ACTIVITY: From the line that contains "def CopyPlan.slots (p" through the line that contains "p.elemAt rd c", output every line of the listing below exactly and leave out all the rest.

MATERIAL SHOWN:
-- ==== Sys2Proof/Machine/Aes.lean ====
section
/-! DEFINITION. AES-256 and its XTS mode over the 16-byte blocks of an HBM line (R218, as FIPS 197 and IEEE 1619 give them). -/

namespace Sys2Proof.Machine

/-! ## Bytes as elements of GF(2^8) -/

/-- Product with x. -/
def gfDouble (a : Nat) : Nat := if a < 128 then 2 * a else Nat.xor (2 * a) 0x11B

def gfMulFrom : Nat → Nat → Nat → Nat
  | 0, _, _ => 0
  | n + 1, a, b => Nat.xor (if b % 2 = 1 then a else 0) (gfMulFrom n (gfDouble a) (b / 2))

def gfMul (a b : Nat) : Nat := gfMulFrom 8 a b

/-- `a` to the power 2, 4, 8, ... multiplied: a^254, the inverse of `a`, and 0 for 0. -/
def gfInv (a : Nat) : Nat :=
  let q := gfMul a a
  ((List.range 6).foldl (fun x _ => let r := gfMul x.1 x.1; (r, gfMul x.2 r)) (q, q)).2

def rotl8 (a k : Nat) : Nat := (a * 2 ^ k + a / 2 ^ (8 - k)) % 256

/-- The S-box, and its inverse. -/
def aesSub (a : Nat) : Nat :=
  let b := gfInv a
  Nat.xor 0x63 (Nat.xor b (Nat.xor (rotl8 b 1) (Nat.xor (rotl8 b 2) (Nat.xor (rotl8 b 3) (rotl8 b 4)))))
def aesUnsub (a : Nat) : Nat := gfInv (Nat.xor 0x05 (Nat.xor (rotl8 a 1) (Nat.xor (rotl8 a 3) (rotl8 a 6))))

/-! ## The cipher: a block is 16 bytes, column by column -/

def xorList (a b : List Nat) : List Nat := List.zipWith Nat.xor a b

/-- Row `r` is shifted by `r` columns, or by `f r`. -/
def aesShift (f : Nat → Nat) (b : List Nat) : List Nat :=
  (List.range 16).map fun i => b.getD (i % 4 + 4 * ((i / 4 + f (i % 4)) % 4)) 0

/-- Each column multiplied by the circulant of `m`. -/
def aesMix (m : List Nat) (b : List Nat) : List Nat :=
  (List.range 16).map fun i =>
    (List.range 4).foldl (fun x k => Nat.xor x (gfMul (m.getD ((k + 4 - i % 4) % 4) 0) (b.getD (i / 4 * 4 + k) 0))) 0

/-- The 60 words of the key schedule, four bytes each, from the 32 bytes of the key. -/
def aesWords (key : List Nat) : List (List Nat) :=
  let w0 := (List.range 8).map fun i => (key.drop (4 * i)).take 4
  (List.range 52).foldl (fun ws n =>
    let i := n + 8
    let t := ws.getD (i - 1) []
    let u := if i % 8 = 0 then
        xorList ((t.drop 1 ++ t.take 1).map aesSub) [(List.range (i / 8 - 1)).foldl (fun x _ => gfDouble x) 1, 0, 0, 0]
      else if i % 8 = 4 then t.map aesSub else t
    ws ++ [xorList (ws.getD (i - 8) []) u]) w0

/-- Round key `r`. -/
def aesRoundKey (ws : List (List Nat)) (r : Nat) : List Nat := ((ws.drop (4 * r)).take 4).flatten

def aesEncWith (ws : List (List Nat)) (b : List Nat) : List Nat :=
  let mid := (List.range 13).foldl (fun x r =>
    xorList (aesMix [2, 3, 1, 1] (aesShift id (x.map aesSub))) (aesRoundKey ws (r + 1))) (xorList b (aesRoundKey ws 0))
  xorList (aesShift id (mid.map aesSub)) (aesRoundKey ws 14)

def aesDecWith (ws : List (List Nat)) (b : List Nat) : List Nat :=
  let back (r : Nat) : Nat := (4 - r) % 4
  let mid := (List.range 13).foldl (fun x r =>
    aesMix [14, 11, 13, 9] (xorList ((aesShift back x).map aesUnsub) (aesRoundKey ws (13 - r)))) (xorList b (aesRoundKey ws 14))
  xorList ((aesShift back mid).map aesUnsub) (aesRoundKey ws 0)

/-! ## XTS -/

def natsOf (bs : List Byte) : List Nat := bs.map (·.toNat)
def bytesOfNats (l : List Nat) : List Byte := l.map (BitVec.ofNat 8)

/-- The tweak of block `j`, doubled `j` times in GF(2^128). -/
def xtsTweak (t : Nat) : Nat → Nat
  | 0 => t
  | j + 1 =>
    let u := xtsTweak t j
    if u < 2 ^ 127 then 2 * u else Nat.xor (2 * u - 2 ^ 128) 0x87

/-- `n` blocks of a data unit from its block `j` on, encrypted or decrypted under the pair `key`: the first half is the data key, the
second the tweak key. -/
def xts (enc : Bool) (key : List Byte) (line j n : Nat) (bs : List Byte) : List Byte :=
  let k := natsOf key
  let ws := aesWords (k.take 32)
  let t := natOfBytes (bytesOfNats (aesEncWith (aesWords (k.drop 32)) (natsOf (bytesOfNat 16 line))))
  (List.range n).flatMap fun i =>
    let m := natsOf (bytesOfNat 16 (xtsTweak t (j + i)))
    let b := natsOf ((bs.drop (16 * i)).take 16)
    bytesOfNats (xorList m ((if enc then aesEncWith ws else aesDecWith ws) (xorList m b)))

/-- R218: the 64-byte sector at `pa` under a key pair. The tweak is pa[51:7]. -/
def sectorCrypt (enc : Bool) (key : List Byte) (pa : Nat) (bs : List Byte) : List Byte :=
  xts enc key (pa / 128 % 2 ^ 45) (pa % 128 / 16) 4 bs

end Sys2Proof.Machine
end

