-- ==== Sys2Proof/Machine/CopyPlan.lean ====
section
/-! DEFINITION. Copy requests and tensor layouts (R278 to R291, R299): their fields, their limits, the box, the transforms and the
compressed buffer, as functions of the two records and of the source bytes. -/

namespace Sys2Proof.Machine

/-! ## The records (R278 to R281) -/

/-- The fields of a request and of its layout record. -/
structure CopyPlan where
  dir : Nat
  xop : Nat
  qf : Nat
  sat : Bool
  dth : Bool
  qaxis : Bool
  sbsel : Nat
  dmask : Nat
  lrec : Nat
  spad : Nat
  bar : Nat
  scale : Nat
  org : List Int
  box : List Nat
  base : Nat
  rank : Nat
  etype : Nat
  comp : Bool
  dim : List Nat
  stride : List Nat
  deriving DecidableEq, Repr

def fields (bs : List Byte) (lo n count : Nat) : List Nat := (List.range count).map fun i => fieldOf bs (lo + n * i) n

def planOf (req lay : List Byte) : CopyPlan :=
  let ctl := fieldOf req 0 4
  { dir := ctl % 4, xop := ctl / 4 % 16, qf := ctl / 0x40 % 16, sat := bitN ctl 10, dth := bitN ctl 11, qaxis := bitN ctl 12,
    sbsel := ctl / 0x2000 % 4, dmask := fieldOf req 4 4, lrec := fieldOf req 8 4, spad := fieldOf req 12 4,
    bar := fieldOf req 16 4, scale := fieldOf req 20 4, org := (fields req 24 4 5).map (sextN 32), box := fields req 44 2 5,
    base := fieldOf lay 0 8, rank := fieldOf lay 8 1, etype := fieldOf lay 9 1, comp := bitN (fieldOf lay 10 1) 0,
    dim := fields lay 16 4 5, stride := 0 :: fields lay 36 6 4 }

/-- R281: bits of an element; 0 for a reserved code. -/
def etBits (e : Nat) : Nat :=
  if e = 0 || e = 10 then 32
  else if e = 1 || e = 2 || e = 9 then 16
  else if e = 3 || e = 4 || e = 5 || e = 8 || e = 14 then 8
  else if e = 6 || e = 13 then 6
  else if e = 11 then 64
  else if e = 12 then 4
  else 0

/-- The number format of an element type that has one. -/
def etFmt (e : Nat) : NumFmt :=
  if e = 1 then .bf16 else if e = 2 then .f16 else if e = 3 then .e4m3 else if e = 4 then .e5m2 else if e = 5 then .t8
  else if e = 6 then .t6 else if e = 12 then .e2m1 else if e = 13 then .e2m3 else if e = 14 then .e4m3 else .f32

def etMx (e : Nat) : MxFmt := if e = 12 then .mx4 else if e = 13 then .mx6 else .mx8

/-- The transform makes or reads MX blocks (R287). -/
def CopyPlan.mx (p : CopyPlan) : Bool := (p.xop == 4 && decide (12 ≤ p.qf)) || p.xop == 5

/-- Elements that must come in whole multiples so that every row starts on a byte (R280). -/
def etMul (e : Nat) : Nat := if e = 6 || e = 13 || e = 14 then 32 else if e = 12 then 4 else 1

/-! ## Limits: code FIELD (R278 to R289) -/

/-- R286: direction, transform, source type and options go together. Of the options, SAT is used by transform 3 and by transform 4
outside MX (DEDUCED, log 16). -/
def CopyPlan.xopOk (p : CopyPlan) : Bool :=
  let d02 := p.dir == 0 || p.dir == 2
  let okX :=
    if p.xop = 0 then true
    else if p.xop = 1 then d02 && (etBits p.etype == 8 || etBits p.etype == 16 || etBits p.etype == 32) && decide (2 ≤ p.rank)
    else if p.xop = 2 then d02 && decide (1 ≤ p.etype) && decide (p.etype ≤ 6)
    else if p.xop = 3 then (d02 && p.etype == 0) || (p.dir == 1 && p.etype == 1)
    else if p.xop = 4 then d02 && decide (p.etype ≤ 2)
      && ((decide (3 ≤ p.qf) && decide (p.qf ≤ 6)) || (decide (12 ≤ p.qf) && decide (p.qf ≤ 14)))
    else if p.xop = 5 then d02 && decide (12 ≤ p.etype) && decide (p.etype ≤ 14) && decide (p.qf ≤ 1)
    else p.xop == 6 && p.dir == 1
  okX && (p.sat == false || p.xop == 3 || (p.xop == 4 && !p.mx))
    && (p.dth == false || p.xop == 3 || p.xop == 4)
    && (p.mx || (p.qaxis == false && p.sbsel == 0))
    && (p.qf == 0 || p.xop == 4 || p.xop == 5)
    && !(p.dir == 1 && (p.comp != (p.xop == 6)))

/-- The request's own limits (R278, R279, R284). -/
def reqOk (req : List Byte) (p : CopyPlan) (dth : Bool) : Bool :=
  let pool (w align : Nat) : Bool := decide (w < 0x1000000) && w % align == 0
  decide (fieldOf req 0 4 < 0x8000) && p.dir != 3 && decide (p.xop ≤ 6)
    && decide (p.dmask < 0x1000) && pool p.lrec 64 && pool p.spad 16 && pool (p.bar % 0x80000000) 16 && pool p.scale 128
    && (p.dmask == 0 || (p.spad / 0x100000 == 0 && p.bar % 0x80000000 / 0x100000 == 0 && p.dir != 1))
    && (p.scale == 0 || p.xop == 4 || p.xop == 5)
    && p.box.all (fun b => b != 0) && fieldOf req 54 10 == 0
    && (!p.dth || dth)

/-- R288: the strides of a dense tensor. -/
def CopyPlan.dense (p : CopyPlan) : Bool :=
  (List.range 5).all fun i => i == 0 || decide (p.rank ≤ i)
    || p.stride.getD i 0 == (p.dim.take i).foldl (· * ·) 1 * etBits p.etype / 8

/-- The layout record's limits, and those that join the two records (R280, R281, R286 to R288). -/
def layOk (lay : List Byte) (p : CopyPlan) : Bool :=
  let tag := p.base / 2 ^ 56
  let m := etMul p.etype
  (if p.dir = 2 then tag == 0xF0 || tag == 0xF1 else tag == 0) && p.base % 16 == 0
    && decide (1 ≤ p.rank) && decide (p.rank ≤ 5) && etBits p.etype != 0 && decide (fieldOf lay 10 1 < 8)
    && fieldOf lay 11 5 == 0 && fieldOf lay 60 4 == 0
    && (List.range 5).all (fun i =>
      let d := p.dim.getD i 0
      let t := p.stride.getD i 0
      decide (1 ≤ d) && decide (d < 2 ^ 31) && t % 16 == 0 && (decide (i < p.rank) || (d == 1 && t == 0)))
    && p.dim.getD 0 0 % m == 0 && p.org.getD 0 0 % (m : Int) == 0 && p.box.getD 0 0 % m == 0
    && p.xopOk
    && (!p.mx || (if p.qaxis then p.box.getD 1 0 else p.box.getD 0 0) % 32 == 0)
    && (!p.comp || (p.base % 2048 == 0 && p.dense))

/-! ## The box (R282, R283) -/

/-- Elements of the box. -/
def CopyPlan.count (p : CopyPlan) : Nat := p.box.foldl (· * ·) 1

/-- Bits of a scratchpad-side element. -/
def CopyPlan.spadBits (p : CopyPlan) : Nat :=
  if p.xop = 2 then 32
  else if p.xop = 3 then (if p.dir = 1 then 32 else 16)
  else if p.xop = 4 || p.xop = 5 then etBits p.qf
  else etBits p.etype

/-- Bytes of the scratchpad side. -/
def CopyPlan.spadBytes (p : CopyPlan) : Nat := (p.count * p.spadBits + 7) / 8

/-- Elements of a scratchpad-side row, and of a step (R302). -/
def CopyPlan.row (p : CopyPlan) : Nat := if p.xop = 1 then p.box.getD 1 1 else p.box.getD 0 1
def CopyPlan.unit (p : CopyPlan) : Nat := if p.xop = 4 && p.qaxis then 32 * p.row else p.row

/-- Indices of a linear index, first one fastest. -/
def unlin : List Nat → Nat → List Nat
  | [], _ => []
  | n :: ns, k => k % n :: unlin ns (k / n)

/-- Box coordinates of scratchpad-side element `k`. -/
def CopyPlan.boxOf (p : CopyPlan) (k : Nat) : List Nat :=
  if p.xop = 1 then
    match p.box with
    | b0 :: b1 :: r =>
      match unlin (b1 :: b0 :: r) k with
      | i1 :: i0 :: q => i0 :: i1 :: q
      | l => l
    | l => unlin l k
  else unlin p.box k

/-- Tensor coordinates of scratchpad-side element `k`; none out of bounds. -/
def CopyPlan.coord (p : CopyPlan) (k : Nat) : Option (List Nat) :=
  let c := List.zipWith (fun (o : Int) (b : Nat) => o + b) p.org (p.boxOf k)
  if (List.zipWith (fun (x : Int) (d : Nat) => decide (0 ≤ x) && decide (x < d)) c p.dim).all id then some (c.map Int.toNat) else none

/-- Byte offset from BASE of the element at `c`, and the bit of that byte where it starts. -/
def CopyPlan.place (p : CopyPlan) (c : List Nat) : Nat × Nat :=
  let w := etBits p.etype
  (c.getD 0 0 * w / 8 + (List.zipWith (· * ·) c p.stride).foldl (· + ·) 0, c.getD 0 0 * w % 8)

/-- Bytes of the run from BASE that the element at `c` lies in. -/
def CopyPlan.span (p : CopyPlan) (c : List Nat) : Nat × Nat :=
  let x := p.place c
  (x.1, (x.2 + etBits p.etype + 7) / 8)

/-- Lowest and highest coordinate of the box in each dimension, inside the bounds; none where no element is. -/
def CopyPlan.clip (p : CopyPlan) : Option (List (Nat × Nat)) :=
  let l := (List.range 5).map fun i =>
    let o := p.org.getD i 0
    let lo := max o 0
    let hi := min (o + p.box.getD i 0) (p.dim.getD i 0)
    (lo, hi)
  if l.all fun x => decide (x.1 < x.2) then some (l.map fun x => (x.1.toNat, x.2.toNat - 1)) else none

/-- The interval of an uncompressed tensor that the box covers, as offsets from BASE: first byte and length (R296). -/
def CopyPlan.interval (p : CopyPlan) : Option (Nat × Nat) :=
  match p.clip with
  | none => none
  | some l =>
    let lo := p.span (l.map (·.1))
    let hi := p.span (l.map (·.2))
    some (lo.1, hi.1 + hi.2 - lo.1)

/-! ## Compressed buffers (R288, R289) -/

/-- S: bytes of the logical content. -/
def CopyPlan.logical (p : CopyPlan) : Nat := p.dim.foldl (· * ·) 1 * etBits p.etype / 8

def CopyPlan.nb (p : CopyPlan) : Nat := (p.logical + 2047) / 2048

/-- Payload slot of block `k`, as an offset from BASE. -/
def CopyPlan.payload (p : CopyPlan) (k : Nat) : Nat := 2048 * ((p.nb + 2047) / 2048) + 2048 * k

/-- Bytes of the payload that an index byte names; none for a DECODE error. -/
def payloadLen (ix : Nat) : Option Nat :=
  if ix = 0x80 then some 0 else if ix = 0x5F then some 2048 else if ix < 31 then some (64 * (ix + 1)) else none

/-- Words named by a sparse block's map. -/
def mapBits (m : Nat) : Nat := (bitsOf m 512).length

/-- Units of a sparse block of `nz` words. -/
def sparseUnits (nz : Nat) : Nat := 1 + (4 * nz + 63) / 64

/-- The 2,048 bytes of a block from its index byte and payload; none for a DECODE error. -/
def decodeBlock (ix : Nat) (pl : List Byte) : Option (List Byte) :=
  if ix = 0x80 then some (List.replicate 2048 0)
  else if ix = 0x5F then some pl
  else if ix < 31 then
    let m := natOfBytes (pl.take 64)
    if sparseUnits (mapBits m) = ix + 1 then some (fill (List.range 512) m (pl.drop 64)) else none
  else none
where
  fill : List Nat → Nat → List Byte → List Byte
    | [], _, _ => []
    | i :: is, m, bs =>
      if bitN m i then bs.take 4 ++ fill is m (bs.drop 4) else [0, 0, 0, 0] ++ fill is m bs

/-- Index byte and payload of a block of 2,048 bytes. -/
def encodeBlock (bs : List Byte) : Nat × List Byte :=
  let ws := wordsOf 512 bs
  let nz := ws.filter fun w => w != 0
  let u := sparseUnits nz.length
  if nz = [] then (0x80, [])
  else if u ≤ 31 then
    let m := ((List.range 512).filter fun i => ws.getD i 0 != 0).foldl (fun x i => x + 2 ^ i) 0
    let body := bytesOfNat 64 m ++ bytesOf nz
    (u - 1, body ++ List.replicate (64 * u - body.length) 0)
  else (0x5F, bs)

/-- Every way to choose one number of each range. -/
def choices : List (Nat × Nat) → List (List Nat)
  | [] => [[]]
  | r :: rs => (rangeFrom r.1 (r.2 + 1 - r.1)).flatMap fun i => (choices rs).map fun l => i :: l

/-- Blocks that the box touches, rising: those of each in-bounds row along dimension 0. -/
def CopyPlan.blocks (p : CopyPlan) : List Nat :=
  match p.clip with
  | some (x :: rest) =>
    (choices rest).foldl (fun bs c =>
      let lo := p.span (x.1 :: c)
      let hi := p.span (x.2 :: c)
      (unitsOf 2048 lo.1 (hi.1 + hi.2 - lo.1)).foldl setAdd bs) []
  | _ => []

/-- Runs of consecutive numbers: first and last of each. -/
def runsOf : List Nat → List (Nat × Nat)
  | [] => []
  | a :: r => match runsOf r with
    | [] => [(a, a)]
    | b :: l => if a + 1 = b.1 then (a, b.2) :: l else (a, a) :: b :: l

/-- R289: the in-bounds box is one run of L, from a block's start to a block's end or to S: first byte and length. -/
def CopyPlan.compRun (p : CopyPlan) : Option (Nat × Nat) :=
  match p.clip, p.interval with
  | some l, some i =>
    let n := (l.map fun x => x.2 - x.1 + 1).foldl (· * ·) 1
    if n * etBits p.etype == 8 * i.2 && i.1 % 2048 == 0 && ((i.1 + i.2) % 2048 == 0 || i.1 + i.2 == p.logical) then some i else none
  | _, _ => none

/-! ## Ranges -/

/-- Ranges of the layout's side, as address and length (R296). -/
def CopyPlan.ranges (p : CopyPlan) : List (Nat × Nat) :=
  if p.comp then
    (runsOf p.blocks).flatMap fun b => [(p.base + b.1, b.2 - b.1 + 1), (p.base + p.payload b.1, 2048 * (b.2 - b.1 + 1))]
  else
    match p.interval with
    | none => []
    | some i => [(p.base + i.1, i.2)]

/-- Rows and row length of the scratchpad-side box, and scale words of its blocks (R287). -/
def CopyPlan.rows (p : CopyPlan) : Nat := p.count / p.row
def CopyPlan.scaleWords (p : CopyPlan) : Nat := if p.mx then p.count / 32 else 0

/-- Index of the scale word of scratchpad-side element `k`. -/
def CopyPlan.scaleIx (p : CopyPlan) (k : Nat) : Nat :=
  let r := k / p.row
  let n := k % p.row
  if p.qaxis then r / 32 * p.row + n else n / 32 * p.rows + r

/-- Destination slots; `own` is none where DMASK is 0. -/
def CopyPlan.slots (p : CopyPlan) : List Nat := if p.dmask = 0 then [p.spad / 0x100000 % 16] else bitsOf p.dmask 12
def CopyPlan.barSlots (p : CopyPlan) : List Nat := if p.dmask = 0 then [p.bar / 0x100000 % 16] else bitsOf p.dmask 12
def CopyPlan.hasBar (p : CopyPlan) : Bool := decide (0x80000000 ≤ p.bar)

def rangesMeet (s1 o1 n1 s2 o2 n2 : Nat) : Bool := s1 == s2 && decide (o1 < o2 + n2) && decide (o2 < o1 + n1)

/-- R299: a barrier object, a written scale range, or a DIR 2 source that overlaps the operation's own scratchpad destination. -/
def CopyPlan.overlaps (p : CopyPlan) (own : Nat) : Bool :=
  p.dir != 1 && p.slots.any fun i =>
    let o := p.spad % 0x100000
    let n := p.spadBytes
    (p.hasBar && p.barSlots.any fun j => rangesMeet i o n j (p.bar % 0x100000) 16)
      || (p.scaleWords != 0 && rangesMeet i o n (p.scale / 0x100000) (p.scale % 0x100000) (4 * p.scaleWords))
      || (p.dir == 2 && p.ranges.any fun r =>
        rangesMeet i o n (if r.1 / 2 ^ 56 = 0xF0 then own else r.1 / 2 ^ 20 % 16) (r.1 % 2 ^ 20) r.2)

/-! ## Elements -/

/-- The code of the in-bounds element at `c` from `rd`, which reads the tensor's logical bytes from BASE. -/
def CopyPlan.elemAt (p : CopyPlan) (rd : Nat → Nat → List Byte) (c : List Nat) : Nat :=
  let x := p.place c
  natOfBytes (rd x.1 ((p.span c).2)) / 2 ^ x.2 % 2 ^ etBits p.etype

/-- R282: the source code of scratchpad-side element `k`; +0 out of bounds. -/
def CopyPlan.srcElem (p : CopyPlan) (rd : Nat → Nat → List Byte) (k : Nat) : Nat :=
  match p.coord k with
  | none => 0
  | some c => p.elemAt rd c

/-- First element and step of the MX block of element `k`. -/
def CopyPlan.blockOf (p : CopyPlan) (k : Nat) : Nat × Nat :=
  if p.qaxis then (k / (32 * p.row) * (32 * p.row) + k % p.row, p.row) else (k / 32 * 32, 1)

/-- The quantised block of element `k`: scale and element codes. -/
def CopyPlan.quant (p : CopyPlan) (src : Nat → Nat) (ph k : Nat) : Nat × List Nat :=
  let b := p.blockOf k
  let xs := (List.range 32).map fun j => numOf (etFmt p.etype) (src (b.1 + j * b.2))
  let q := quantBlock (etMx p.qf) xs (if p.dth then some ((List.range 32).map fun j => j + ph) else none)
  (q.1, q.2.1)

/-- Index of element `k` in its MX block. -/
def CopyPlan.inBlock (p : CopyPlan) (k : Nat) : Nat := if p.qaxis then k / p.row % 32 else k % 32

/-- R286: the scratchpad-side code of element `k`, from source codes and scale words. -/
def CopyPlan.result (p : CopyPlan) (src : Nat → Nat) (scale : Nat → Nat) (ph k : Nat) : Nat :=
  let v := numOf (etFmt p.etype) (src k)
  let md (i : Nat) : Rm := if p.dth then .dith (i + ph) else .rne
  if p.xop = 2 then (encNum .f32 .rne false v).1
  else if p.xop = 3 then (encNum .bf16 (md k) p.sat (numOf .f32 (src k))).1
  else if p.xop = 4 then
    if p.mx then (p.quant src ph k).2.getD (p.inBlock k) 0
    else (encNum (etFmt p.qf) (md (k % 32)) p.sat v).1
  else if p.xop = 5 then
    let x := (dequant (etMx p.etype) (scale (p.scaleIx k)) (src k)).1
    if p.qf = 0 then x else (encNum .bf16 .rne false (numOf .f32 x)).1
  else src k

/-- Bytes of a packed run of elements `k0` to `k1 − 1` that start in byte `b0` and end before byte `b1`. -/
def packRun (w : Nat) (f : Nat → Nat) (k0 k1 b0 b1 : Nat) : List Byte :=
  bytesOfNat (b1 - b0) (packN w ((rangeFrom k0 (k1 - k0)).map f) / 2 ^ (8 * b0 - w * k0))

end Sys2Proof.Machine
end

REPLY TO THE TASK:
def CopyPlan.slots (p : CopyPlan) : List Nat := if p.dmask = 0 then [p.spad / 0x100000 % 16] else bitsOf p.dmask 12
def CopyPlan.barSlots (p : CopyPlan) : List Nat := if p.dmask = 0 then [p.bar / 0x100000 % 16] else bitsOf p.dmask 12
def CopyPlan.hasBar (p : CopyPlan) : Bool := decide (0x80000000 ≤ p.bar)

def rangesMeet (s1 o1 n1 s2 o2 n2 : Nat) : Bool := s1 == s2 && decide (o1 < o2 + n2) && decide (o2 < o1 + n1)

/-- R299: a barrier object, a written scale range, or a DIR 2 source that overlaps the operation's own scratchpad destination. -/
def CopyPlan.overlaps (p : CopyPlan) (own : Nat) : Bool :=
  p.dir != 1 && p.slots.any fun i =>
    let o := p.spad % 0x100000
    let n := p.spadBytes
    (p.hasBar && p.barSlots.any fun j => rangesMeet i o n j (p.bar % 0x100000) 16)
      || (p.scaleWords != 0 && rangesMeet i o n (p.scale / 0x100000) (p.scale % 0x100000) (4 * p.scaleWords))
      || (p.dir == 2 && p.ranges.any fun r =>
        rangesMeet i o n (if r.1 / 2 ^ 56 = 0xF0 then own else r.1 / 2 ^ 20 % 16) (r.1 % 2 ^ 20) r.2)

/-! ## Elements -/

/-- The code of the in-bounds element at `c` from `rd`, which reads the tensor's logical bytes from BASE. -/
def CopyPlan.elemAt (p : CopyPlan) (rd : Nat → Nat → List Byte) (c : List Nat) : Nat :=
  let x := p.place c
  natOfBytes (rd x.1 ((p.span c).2)) / 2 ^ x.2 % 2 ^ etBits p.etype

/-- R282: the source code of scratchpad-side element `k`; +0 out of bounds. -/
def CopyPlan.srcElem (p : CopyPlan) (rd : Nat → Nat → List Byte) (k : Nat) : Nat :=
  match p.coord k with
  | none => 0
  | some c => p.elemAt rd c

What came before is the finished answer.